If I run the code above, nothing happens, ie. only parent process
and process id
at the beginning are displayed. If I replace the two last lines by:
pool.apply_async(foos[0].showID())
pool.apply_async(foos[1].showID())
both of them are executed in the main process one after the other:
parent process: 3380
process id: 6556
Foo # 2 ID: 6556 Parent ID: 3380
Foo # 2 ID: 6556 Parent ID: 3380
Foo # 2 ID: 6556 Parent ID: 3380
Foo # 2 ID: 6556 Parent ID: 3380
Foo # 3 ID: 6556 Parent ID: 3380
Foo # 3 ID: 6556 Parent ID: 3380
Foo # 3 ID: 6556 Parent ID: 3380
Foo # 3 ID: 6556 Parent ID: 3380
Finally, if I replace them with something like this:
pool.apply_async(foos[0].showID, ())
pool.apply_async(foos[1].showID())
I get the expected behavior (I think):
parent process: 3380
process id: 4772
Foo # 3 ID: 4772 Parent ID: 3380
Foo # 2 ID: 6364 Parent ID: 4772
Foo # 3 ID: 4772 Parent ID: 3380
Foo # 2 ID: 6364 Parent ID: 4772
Foo # 3 ID: 4772 Parent ID: 3380
Foo # 2 ID: 6364 Parent ID: 4772
Foo # 3 ID: 4772 Parent ID: 3380
Foo # 2 ID: 6364 Parent ID: 4772
What is happening here? I noticed the same behavior if I try to use a function that is not defined inside the Foo
class.
apply_async receives a function
When you use foos[0].showID
without the parenthesis you're passing the function, and not calling it, but when doing
pool.apply_async(foos[0].showID())
You're first evaluating foos[0].showID()
, then passing its return value as an argument to apply_async
. The one that ends up doing the evaluation is the caller of apply_async
and that's synchronous processing.
It's equivalent to doing:
foos[0].showID()
pool.apply_async()
foos[1].showID()
pool.apply_async()
Your first try fails because you're not waiting for the async calls to execute. After calling.

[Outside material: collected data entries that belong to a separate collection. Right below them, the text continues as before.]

-- ==== Sys2Proof/Machine/Control.lean ====
section
/-!
DEFINITION. Machine/Control.lean: paths, branches, ending and masks (R138 to R147), work items (R149), regions (R150
to R153), TRAP, BRK and RFT (R158, R159), and special state (R160 to R162).
-/
namespace Sys2Proof.Machine

/-- The address of the word being issued; the path already stands at the next one. -/
def wordPc (s : State) : Addr := (cp s).pc - 4
/-- The target of an SB word (R29, R141). -/
def sbTarget (s : State) (o : BitVec 18) : Addr := wordPc s + (o.signExtend 64) * 4

/-- Cached code words are kept by context and address. -/
def icKey (ctx : Nat) (a : Addr) : Nat := ctx * 2 ^ 64 + a.toNat
def loopOf (c : Core) (half : Nat) : Option LoopBuf := if half = 0 then c.loop0 else c.loop1
def setLoop (c : Core) (half : Nat) (l : Option LoopBuf) : Core :=
  if half = 0 then { c with loop0 := l } else { c with loop1 := l }
/-- Whether an address lies in a half's captured words. -/
def inLoop (b : LoopBuf) (a : Addr) : Bool := decide (b.start ≤ a.toNat) && decide (a.toNat < b.start + 4 * b.words.length)
/-- Whether some path of a half still reads the words the half has captured, so that they must stay (R148). -/
def loopInUse (s : State) (core half : Nat) (b : LoopBuf) : Bool :=
  (inLoop b (wordPc s) && (cb s).ctx == b.ctx) || s.groups.any fun e =>
    let g := e.2
    let mine (onB : Bool) : Bool := e.1 == s.cur && (g.two && g.onB) == onB
    g.core == core && g.half == half && (blkOf s g.blk).ctx == b.ctx && (g.state == .runnable || g.state == .waiting)
      && ((!mine false && inLoop b g.pathA.pc) || (g.two && !mine true && inLoop b g.pathB.pc))
/-- A taken backward SB branch of at most 63 words: the half captures the words from the target to the branch, where
the core has fetched every one of them and no path still reads what the half holds (R148, log entry 17). -/
def captureLoop (s : State) (target : Addr) : State :=
  let g := cg s
  let d := (wordPc s - target).toNat
  let core := coreOf s g.core
  let busy := (loopOf core g.half).any (loopInUse s g.core g.half)
  if d ≤ 252 ∧ busy = false then
    let ws := (List.range (d / 4 + 1)).map fun i =>
      Map.find core.icache (icKey (cb s).ctx (target + BitVec.ofNat 64 (4 * i)))
    if ws.all Option.isSome then
      setCore s g.core (setLoop core g.half (some ⟨(cb s).ctx, target.toNat, ws.filterMap id⟩))
    else s
  else s
/-- The path continues at a target. -/
def jumpTo (s : State) (a : Addr) : State := setCp s { cp s with pc := a }
def branchTo (s : State) (a : Addr) : State := jumpTo (captureLoop s a) a

/-- BRA (R141). -/
def execBra (st : BitVec 2) (p : BitVec 3) (n : BitVec 1) (o : BitVec 18) (s : State) :
    Host.Outcome State Fault Refusal :=
  issue (info (.bra st p n o)) s fun s =>
    .done (if predAny s p.toNat n then branchTo s (sbTarget s o) else s)

/-- BR's split of the issuing path (R142). -/
def splitPath (s : State) (q : Mask) (target : Addr) : Act :=
  let g := cg s
  let p := cp s
  let t := emask s &&& q
  let f := emask s &&& ~~~q
  if t == 0 then .done s
  else if f == 0 then .done (branchTo s target)
  else if !g.two && p.stack.isEmpty then
    let a : Path := { pc := target, mask := t, scope := t, stall := p.stall, rstack := p.rstack }
    let b : Path := { pc := p.pc, mask := f, scope := f, stall := p.stall, rstack := p.rstack }
    .done (setCg (captureLoop s target)
      { g with pairM := p.mask, pairS := p.scope, pathA := a, pathB := b, two := true, onB := false, lastB := true })
  else if 16 ≤ p.stack.length then .trap { code := .bound }
  else
    let e : StackEntry := { m := p.mask, s := p.scope, f := f, fpc := p.pc, second := false, cont := none }
    .done (setCp (captureLoop s target) { p with stack := e :: p.stack, mask := t, scope := t, pc := target })

/-- BR (R142). -/
def execBr (st : BitVec 2) (p : BitVec 3) (n : BitVec 1) (o : BitVec 18) (s : State) :
    Host.Outcome State Fault Refusal :=
  issue (info (.br st p n o)) s fun s => splitPath s (predNeg s p.toNat n) (sbTarget s o)

/-- merge of R143: one path again, with the pair's masks. -/
def mergePaths (g : Group) (rs : List Addr) (pc : Addr) (stall : Nat) : Group :=
  { g with two := false, onB := false, pathB := {}
           pathA := { pc := pc, mask := g.pairM &&& g.live, scope := g.pairS, stall := stall, rstack := rs } }
/-- The arm that is not issuing. -/
def otherPath (g : Group) : Path := if g.onB then g.pathA else g.pathB

/-- JOIN of R143 by the issuing path, which stands after the word. -/
def joinPath (s : State) : State :=
  let g := cg s
  let p := cp s
  match p.stack with
  | e :: rest =>
    if e.second then
      setCp s { p with stack := rest, mask := e.m &&& g.live, scope := e.s }
    else
      setCp s { p with stack := { e with cont := some p.pc, second := true } :: rest
                       mask := e.f &&& g.live, scope := e.f, pc := e.fpc }
  | [] =>
    if g.two then
      match (otherPath g).st with
      | .running => setCp s { p with st := .parked p.pc }
      | _ => setCg s (mergePaths g p.rstack p.pc p.stall)
    else s

/-- JOIN (R143). -/
def execJoin (st : BitVec 2) (s : State) : Host.Outcome State Fault Refusal :=
  issue (info (.join st)) s fun s => .done (joinPath s)

/-- JMP (R141). -/
def execJmp (st : BitVec 2) (o : BitVec 18) (s : State) : Host.Outcome State Fault Refusal :=
  issue (info (.jmp st o)) s fun s => .done (branchTo s (sbTarget s o))

/-- CALL: the address after it goes on the return stack; a 17th raises BOUND (R141, R144). -/
def execCall (st : BitVec 2) (o : BitVec 18) (s : State) : Host.Outcome State Fault Refusal :=
  issue (info (.call st o)) s fun s =>
    let p := cp s
    if 16 ≤ p.rstack.length then .trap { code := .bound }
    else .done (branchTo (setCp s { p with rstack := p.pc :: p.rstack }) (sbTarget s o))

/-- RET (R144). -/
def execRet (st : BitVec 2) (s : State) : Host.Outcome State Fault Refusal :=
  issue (info (.ret st)) s fun s =>
    let p := cp s
    match p.rstack with
    | [] => .trap { code := .bound }
    | a :: r => .done (setCp s { p with rstack := r, pc := a })

/-- A word of the service image that a kernel-mode block runs (R102). -/
def serviceWord (s : State) (a : Addr) : Option Word :=
  let i := (svcOf s (cb s).die).image
  if a.toNat + 4 ≤ i.length then some (wordOf ((i.drop a.toNat).take 4)) else none
/-- BRX: code base + sext(s[a], 32); ALIGN on a misaligned offset, and the target's fetch checks (R144, R327). -/
def execBrx (st : BitVec 2) (a : BitVec 7) (s : State) : Host.Outcome State Fault Refusal :=
  issue (info (.brx st a)) s fun s =>
    let off := rs s a.toNat
    let target := codeBase (ck s) + off.signExtend 64
    if off.toNat % 4 ≠ 0 then .trap { code := .align, addr := target }
    else if (cb s).kmode then
      if (serviceWord s target).isSome then .done (jumpTo s target) else .trap { code := .page, addr := target, hasPage := true }
    else if (Map.find (coreOf s (cg s).core).icache (icKey (cb s).ctx target)).isSome then .done (jumpTo s target)
    else
      let (l, s') := tlbLook s (cb s).ctx target.toNat
      match checkLeaf s' (cb s).world l target.toNat false false true with
      | some t => .trap { code := t, addr := target, hasPage := true }
      | none => .done (jumpTo s' target)

/-- The group ends: RETIRED, with the release of a departure (R254), and whatever waited on it settled. -/
def retireGroup (s : State) : State :=
  let s := recordRelease (performStores s s.cur) s.cur 5 1
  let g := cg s
  settleAll (setCg s { g with state := .retired, sup := false, region := none
                              pathA := { g.pathA with st := .ended, stack := [] }
                              pathB := { g.pathB with st := .ended, stack := [] } }) g.blk
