/-! ### Answers at the source (R349, R352) -/

def findOp (s : State) (fl : Flit) : Option SrcOp := s.links.src.find? fun o => o.dst == fl.src && o.tag == fl.tag
def dropOp (s : State) (o : SrcOp) : State :=
  setLinks s { s.links with src := s.links.src.filter fun x => !(x.dst == o.dst && x.tag == o.tag) }
/-- Remote writes no longer counted (R245). -/
def uncount (s : State) (o : SrcOp) (n : Nat) : State :=
  if o.heldSeq.isSome ∨ n = 0 ∨ (Map.find s.blocks o.blk).isNone then s
  else
    let s := setGrp s o.grp { grpOf s o.grp with ack := (grpOf s o.grp).ack - n }
    let b := blkOf s o.blk
    let s := setBlk s o.blk { b with copy := { b.copy with cmds := b.copy.cmds.map fun c =>
      if c.seq = o.seq then { c with owedAcks := c.owedAcks - n } else c } }
    settleGrid s b.kern
def wireStatus : Nat → CmdStatus
  | 1 => .page | 2 => .prot | 3 => .owner | 5 => .atroute | _ => .ecc
/-- A command ends in error, one that had completed also: it is reported at the next WAITB that names its batch (R245, R349). -/
def failCopy (s : State) (blk seq : Nat) (st : CmdStatus) (addr : Nat) : State :=
  if cmdGone s blk seq then
    match (blkOf s blk).copy.cmds.find? fun c => c.seq == seq && c.phase == .done .ok with
    | some c => setCopyCmd s blk { c with phase := .done st, reported := false, errAddr := BitVec.ofNat 64 addr }
    | none => s
  else endCopy s blk seq st addr 0
/-- The held entry of a drained operation goes once no operation of it is left. -/
def drainDone (s : State) (o : SrcOp) : State := match o.heldSeq with
  | some h => if s.links.src.any fun x => x.blk == o.blk && x.heldSeq == some h then s else settleGrid (dropEntry s o.blk h) (blkOf s o.blk).kern
  | none => s
/-- An operation ends in error: its command completes so, and what that command, or that held entry, has not had accepted ends
with it. Its failing address is that of its first byte (log entry 81). -/
def failOp (s : State) (o : SrcOp) (st : CmdStatus) : State :=
  match o.heldSeq with
  | some h =>
    let s := setLinks s { s.links with src := s.links.src.filter fun x => !(x.blk == o.blk && x.heldSeq == some h) }
    match (blkOf s o.blk).held.find? fun e => e.seq == h with
    | some e => drainDone (heldError s o.blk { e with pod := o.pod } st) o
    | none => s
  | none =>
    let mine (x : SrcOp) : Bool := x.blk == o.blk && x.seq == o.seq && x.heldSeq.isNone && (!x.dataSent || (x.dst == o.dst && x.tag == o.tag))
    let gone := s.links.src.filter mine
    let s := setLinks s { s.links with src := s.links.src.filter fun x => !mine x }
    let s := gone.foldl (fun s x => uncount s x x.unacked.length) s
    failCopy s o.blk o.seq st o.pod.toNat
/-- The data flits of a put or of a part of a reduction leave, on the operation's route; where that no longer works, a later timeout
sends the operation again, and its data with it (R349). -/
def sendData (s : State) (o : SrcOp) : State :=
  let fl : Flit := { dst := o.dst, src := s.hall.self, world := o.world, ctx := o.ctx, tag := o.tag }
  if o.dst ≠ s.hall.self ∧ portWorks s o.port = false then putOp s { o with okHead := true }
  else (dataFlits fl 1 (o.data.length + 1) o.data).foldl (fun s f => sendOn s o.port f) (putOp s { o with okHead := true, dataSent := true })
/-- The parts of a reduction at its source. -/
def raddParts (s : State) (o : SrcOp) : List SrcOp := s.links.src.filter fun x => x.dst == o.dst && x.kind == 3 && x.lead == o.lead
/-- A part of a reduction is accepted: the next part's head is sent, and the data of all of them once every part is accepted. -/
def acceptPart (s : State) (o : SrcOp) : State :=
  let s := putOp s { o with okHead := true }
  if o.dataSent then sendData s o
  else match (raddParts s o).find? fun x => !x.started with
    | some n => sendHead s n
    | none =>
      let ps := raddParts s o
      if ps.all SrcOp.okHead then ps.foldl (fun s x => if x.dataSent then s else sendData s x) s else s
/-- WACC. -/
def takeWacc (fl : Flit) (s : State) : State := match findOp s fl with
  | some o =>
    let st := fieldAt fl.pay 0 1
    if o.okHead ∨ (o.kind ≠ 0 ∧ o.kind ≠ 3) then s
    else if st ≠ 0 then failOp s o (wireStatus st)
    else if o.kind = 0 then sendData s o else acceptPart s o
  | none => s
def execWacc (p : Nat) (fl : Flit) (s : State) : Host.Outcome State Fault Refusal :=
  receive p fl (isFlit fl 5 2) s (takeWacc fl)
/-- RHEAD. -/
def takeRhead (fl : Flit) (s : State) : State := match findOp s fl with
  | some o =>
    let st := fieldAt fl.pay 0 1
    if o.kind ≠ 1 then s else if st = 0 then putOp s { o with okHead := true, inbuf := [] } else failOp s o (wireStatus st)
  | none => s
def execRhead (p : Nat) (fl : Flit) (s : State) : Host.Outcome State Fault Refusal :=
  receive p fl (isFlit fl 8 2) s (takeRhead fl)
/-- The bytes of a get under the held writes of the block's gang to where they came from (R126). -/
def getBytes (s : State) (o : SrcOp) (bs : List Byte) : List Byte :=
  let a := o.pod.toNat
  let src := if o.dst = s.hall.self then vaMem s o.ctx (a % 2 ^ 56) else some (.dev, 2 ^ 64 + a)
  match src with
  | some (m, x) => overlayAll (gangHeld s o.blk) m x bs
  | none => bs
/-- A get's bytes reach their local place; those of a speculative block into die scratch are staged, granule by granule (R280). -/
def landGet (s : State) (o : SrcOp) (bs : List Byte) : State :=
  if stagesGet s o then
    match (blkOf s o.blk).copy.cmds.find? fun c => c.seq == o.seq with
    | some c => (cutRun toGranule (bs.length / 4 + 1) o.addr 0 bs.length).foldl
        (fun s p => engineWrite s o.blk c o.mem (o.addr + p.1) (o.addr + p.1) ((bs.drop p.1).take p.2)) s
    | none => s
  else copyWrite s o.blk o.seq o.grp o.mem o.addr bs
/-- The pending counts of the chunks that a get has now filled fall (R281). -/
def landChunks (s : State) (o : SrcOp) : State :=
  match (blkOf s o.blk).copy.cmds.find? fun c => c.seq == o.seq with
  | some c =>
    let left := s.links.src.filter fun x => x.blk == o.blk && x.seq == o.seq && x.heldSeq.isNone
    let open_ (n : Nat) : Bool := left.any fun x => decide (512 * n < x.addr + x.len) && decide (x.addr < 512 * (n + 1))
    let b := countChunks (blkOf s o.blk) (c.chunks.filter fun n => !open_ n) false
    setBlk s o.blk { b with copy := putCmd b.copy { c with chunks := c.chunks.filter open_ } }
  | none => s
/-- The data of a get: written when all of it is here. -/
def takeGetData (fl : Flit) (s : State) : State := match findOp s fl with
  | some o =>
    if o.kind ≠ 1 ∨ o.okHead = false then s
    else
      let o := { o with inbuf := o.inbuf ++ padPay fl.pay }
      if o.inbuf.length < 64 * o.n then putOp s o
      else landChunks (dropOp (landGet s o (getBytes s o ((o.inbuf.drop o.first).take o.len))) o) o
  | none => s
/-- DATA: of its head's channel (R345). -/
def execData (p : Nat) (fl : Flit) (s : State) : Host.Outcome State Fault Refusal :=
  receive p fl (isFlit fl 6 1 || isFlit fl 6 2) s fun s => if fl.vc = 1 then takeData fl s else takeGetData fl s
/-- ATOMR. -/
def takeAtomr (fl : Flit) (s : State) : State := match findOp s fl with
  | some o =>
    let st := fieldAt fl.pay 0 1
    if o.kind ≠ 2 then s
    else if st ≠ 0 then failOp s o (wireStatus st)
    else
      let s := if o.len = 0 then s else copyWrite s o.blk o.seq o.grp o.mem o.addr ((fl.pay.drop 8).take o.len)
      let s := drainDone (uncount (dropOp s o) o o.unacked.length) o
      if o.heldSeq.isSome ∧ o.len ≠ 0 then endCopy s o.blk o.seq .ok 0 0 else s
  | none => s
def execAtomr (p : Nat) (fl : Flit) (s : State) : Host.Outcome State Fault Refusal :=
  receive p fl (isFlit fl 10 2) s (takeAtomr fl)
/-- ACK: each record acknowledges one granule. -/
def takeAck (src : Nat) (s : State) (t : Nat) : State :=
  match s.links.src.find? fun o => o.dst == src && o.unacked.contains t with
  | some o =>
    let o := { o with unacked := o.unacked.erase t }
    let s := uncount (putOp s o) o 1
    if o.unacked.isEmpty = false then s else drainDone (dropOp s o) o
  | none => s
def ackTags (fl : Flit) : List Nat := (List.range 14).map fun i => fieldAt fl.pay (8 * i) 3
def execAck (p : Nat) (fl : Flit) (s : State) : Host.Outcome State Fault Refusal :=
  receive p fl (isFlit fl 11 2) s fun s => (ackTags fl).foldl (takeAck fl.src) s
/-- OPERATION_TIMEOUT (R349): an operation under way is sent again on the current route, if there is one. -/
def execOperationTimeout (dst tag : Nat) (s : State) : Host.Outcome State Fault Refusal :=
  if s.pkg.power then
    match s.links.src.find? fun o => o.dst == dst && o.tag == tag with
    | some o =>
      if o.started = false ∨ (dst ≠ s.hall.self ∧ portOf s dst = 24) then .next s
      else .next (sendHead s { o with okHead := false, inbuf := [] })
    | none => .next s
  else .fault .noPower
/-- LOSS or FENCEOUT of a member ends what is under way with it (R245, R349, R419); the number of its next channel-0 flit starts
its sequence here afresh. -/
def dropMember (s : State) (m : Nat) : State :=
  let s := (s.links.src.filter fun o => o.dst == m).foldl (fun s o =>
    if s.links.src.contains o then failOp s o .atroute else s) s
  let keep (fl : Flit) : Bool := fl.dst != m || fl.vc == 0
  setLinks s { s.links with
    dst := s.links.dst.filter fun d => d.src != m
    ports := s.links.ports.map fun e => (e.1, { e.2 with sendQ := e.2.sendQ.filter keep })
    ch0New := s.links.ch0New.filter (· != m) ++ [m]
    ch0Held := s.links.ch0Held.filter fun f => f.src != m }

end Sys2Proof.Machine
end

pool.apply_async(foos[0].showID, ())
pool.apply_async(foos[1].showID, ())
Your program quits so you don't wait for the output.
Finally
pool.apply_async(foos[0].showID, ())
pool.apply_async(foos[1].showID())
Is equivalent to:
pool.apply_async(foos[0].showID, ())
foos[1].showID()
Makes one async call and one sync call, so it sort of works.